**TASK TO COMPLETE**
Copy out exactly the lines from the start of the data to the line containing "theorem ld_memory_answers : Answers". Include both.

=== Begin Enclosure ===

theorem lds_answers : Answers .lds .lds (fun x u v =>
    let t := clusterBase x.c + (x.reg u x.f.sb).toNat
    x.ea u % x.size = 0 ∧ (x.reg u x.f.sb).toNat ≤ 3 ∧ x.ea u + x.size ≤ (u.core t).holdLimit ∧
    (t = x.c ∨ u.sameConvoy x.c t = true) ∧
    (∀ l ∈ (u.core x.c).loads, l.st = x.st → l.acq = none ∧ l.hasSo = false) ∧
    (u.core t).badByte (addrsFrom (x.ea u) x.size) = none ∧
    v = x.result u 12 [.reg x.st x.f.dst
      (extendLoad x.f.typ.signed x.size ((u.core t).holdRead (x.ea u) x.size))]) := by
  refine answers_of_done ldsBody (fun _ _ _ => rfl) ?_
  rintro x u v - ⟨ha, hn, hr, hreach, hfree, hbad, rfl⟩
  exact ldsBody_done rfl ha hn hr hreach (Core.acquirePending_eq_false_iff.2 hfree) hbad

theorem ld_memory_answers : Answers .ld .ld (fun x u v => x.f.mod.getLsbD 0 = false ∧ ∃ m ms,
    x.mapBytes u .load (addrsFrom (x.ea u) x.size) = .ok m ms ∧
    v = m.issueLoad x.c { st := x.st, seq := 0, parts := ms.mapIdx (fun i p => (i, p.pa, p.kind)),
                          dest := .reg x.f.dst x.f.typ.signed x.size, acq := none,
                          origin := originOf (x.ea u) x.size 0 (addrsFrom (x.ea u) x.size), bundle := x.a }) := by
  refine answers_of_done ldBody (fun _ _ _ => rfl) ?_
  rintro x u v - ⟨hm, m, ms, hok, rfl⟩
  rw [ldBody_memory hm, hok]

theorem st_hold_answers : Answers .st .st (fun x u v => x.f.mod.getLsbD 0 = true ∧ x.ea u % x.size = 0 ∧
    x.ea u + x.size ≤ (u.core x.c).holdLimit ∧
    (∀ l ∈ (u.core x.c).loads, l.st = x.st → l.acq = none ∧ l.hasSo = false ∧ l.unOnly = true) ∧
    v = u.holdStore x.c x.st (x.ea u) (bytesOfNum (x.reg u x.f.sb).toNat x.size)) := by
  refine answers_of_done stBody (fun _ _ _ => rfl) ?_
  rintro x u v - ⟨hh, ha, hr, hfree, rfl⟩
  rw [stBody_hold hh, stHold_done ha hr (Core.storeFree hfree)]

theorem st_memory_answers : Answers .st .st (fun x u v => x.f.mod.getLsbD 0 = false ∧ ∃ m ms,
    x.mapBytes u .store (addrsFrom (x.ea u) x.size) = .ok m ms ∧ (m.core x.c).DcFree x.st ms ∧
    v = (if ∃ p ∈ ms, p.kind = .so then m.commitOwn x.c else m).issueStore x.c x.st
      ((ms.zip (bytesOfNum (x.reg u x.f.sb).toNat x.size)).map (fun e => (e.1.pa, e.2, e.1.kind)))
      none (originOf (x.ea u) x.size 0 (addrsFrom (x.ea u) x.size)) x.a) := by
  refine answers_of_done stBody (fun _ _ _ => rfl) ?_
  rintro x u v - ⟨hm, m, ms, hok, hdc, rfl⟩
  rw [stBody_memory hm, hok]
  simp only [Core.dcHeld_of_dcFree hdc, Bool.false_eq_true, if_false, Ctx.putStore_eq]

end Sys2Proof.Machine

end

/-! What accesses to bytes that no RDC may hold leave of the sync variables and of the pending stores (R140, R163,
R171). -/

section

namespace Sys2Proof.Machine

/-! ### The sync variables of the dies (R272) -/

/-- The sync variables of each die. -/
def State.syncs (s : State) (d : Nat) : List Nat := (s.die d).syncVars
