/-- The hammer drive after main reset (R105, R107, R117, R121). -/
def HammerDrive.initial : HammerDrive :=
  { hammers := Vector.replicate 24 { state := .rest, lastContact := none }, slots := [], uRaw := 240,
    supplyRange := false, outputsOn := false,
    counters := { contacts := 0, misses := 0, bellFaults := 0, supplyExcursions := 0 } }

/-- The axis controller after main reset (R122, R123, R125, R144, R145). -/
def Axes.initial : Axes :=
  { axes := Vector.replicate 8 Axis.initial, profiles := Vector.replicate 16 Profile.blank,
    interlocks := Vector.replicate 16 Interlock.blank,
    counters := { movesStarted := 0, arrivals := 0, clamped := 0, movesDiscarded := 0, stops := 0, homings := 0,
                  homeNotFound := 0, slips := 0, limitFaults := 0 } }

/-- Stage control after main reset with the HALT input deasserted (R152, R160). -/
def Stage.initial : Stage :=
  { mode := .auto, startup := [],
    counters := { halts := 0, freezes := 0, freezeExpiries := 0, movesHeld := 0, interlockTimeouts := 0 } }

/-- The store after main reset (R161, R162, R166, R170, R182), over a given array. DESIGN CHOICE (unsafe, log 35): the fault
flags, which stay as set through a main reset (`Store.afterReset`, R180), are clear at first power, before any LOADING. -/
def Store.initial (nvm : Nvm) : Store :=
  { nvm := nvm, ready := false, load := .notBegun, setupFault := false, dirFault := false, tableFault := false,
    setup := Setup.default, map := Vector.replicate 504 .dirty, staging := Vector.replicate 512 0xFF#8, op := none,
    array := .idle, waiting := none, path := none, portReads := [], ownRead := false, blankLeft := none, last := none,
    dir := Vector.replicate 64 { live := none, retiring := none },
    counters := { pagesErased := 0, pagesProgrammed := 0, publishes := 0, failedPublishes := 0, removes := 0,
                  reclaims := 0, saves := 0, eraseSuspends := 0 } }

/-- The ports after main reset (R183): default routing masks SHOW CALENDAR TIME MODE, STORE, and BELL AXIS MODE MARKER. -/
def initialPorts : Vector Port 3 :=
  #v[Port.initial 0x30 0x63#8, Port.initial 0x31 0x10#8, Port.initial 0x32 0xCC#8]

/-- No follow-up. -/
def Todo.none : Todo := { attempt := false, reeval := false, test := Vector.replicate 8 false }

/-- The part right after first power: a backup reset with its main reset (R18, R19), on a part whose store has never been
written (R179), and an empty command queue. -/
def State.reset : State :=
  { pending := [], pins := Pins.initial, time := Time.initial, backup := Backup.initial, calendar := Calendar.initial,
    shows := Shows.initial, channels := Vector.replicate 3 Channel.initial, strikes := Strikes.initial,
    hammer := HammerDrive.initial, axes := Axes.initial, stage := Stage.initial, store := Store.initial Nvm.blank,
    ports := initialPorts, todo := Todo.none }

end Sys2Proof.Machine
end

=== End Enclosure ===

**ANSWER TO THE EXERCISE**
theorem lds_answers : Answers .lds .lds (fun x u v =>
    let t := clusterBase x.c + (x.reg u x.f.sb).toNat
    x.ea u % x.size = 0 ∧ (x.reg u x.f.sb).toNat ≤ 3 ∧ x.ea u + x.size ≤ (u.core t).holdLimit ∧
    (t = x.c ∨ u.sameConvoy x.c t = true) ∧
    (∀ l ∈ (u.core x.c).loads, l.st = x.st → l.acq = none ∧ l.hasSo = false) ∧
    (u.core t).badByte (addrsFrom (x.ea u) x.size) = none ∧
    v = x.result u 12 [.reg x.st x.f.dst
      (extendLoad x.f.typ.signed x.size ((u.core t).holdRead (x.ea u) x.size))]) := by
  refine answers_of_done ldsBody (fun _ _ _ => rfl) ?_
  rintro x u v - ⟨ha, hn, hr, hreach, hfree, hbad, rfl⟩
  exact ldsBody_done rfl ha hn hr hreach (Core.acquirePending_eq_false_iff.2 hfree) hbad

theorem ld_memory_answers : Answers .ld .ld (fun x u v => x.f.mod.getLsbD 0 = false ∧ ∃ m ms,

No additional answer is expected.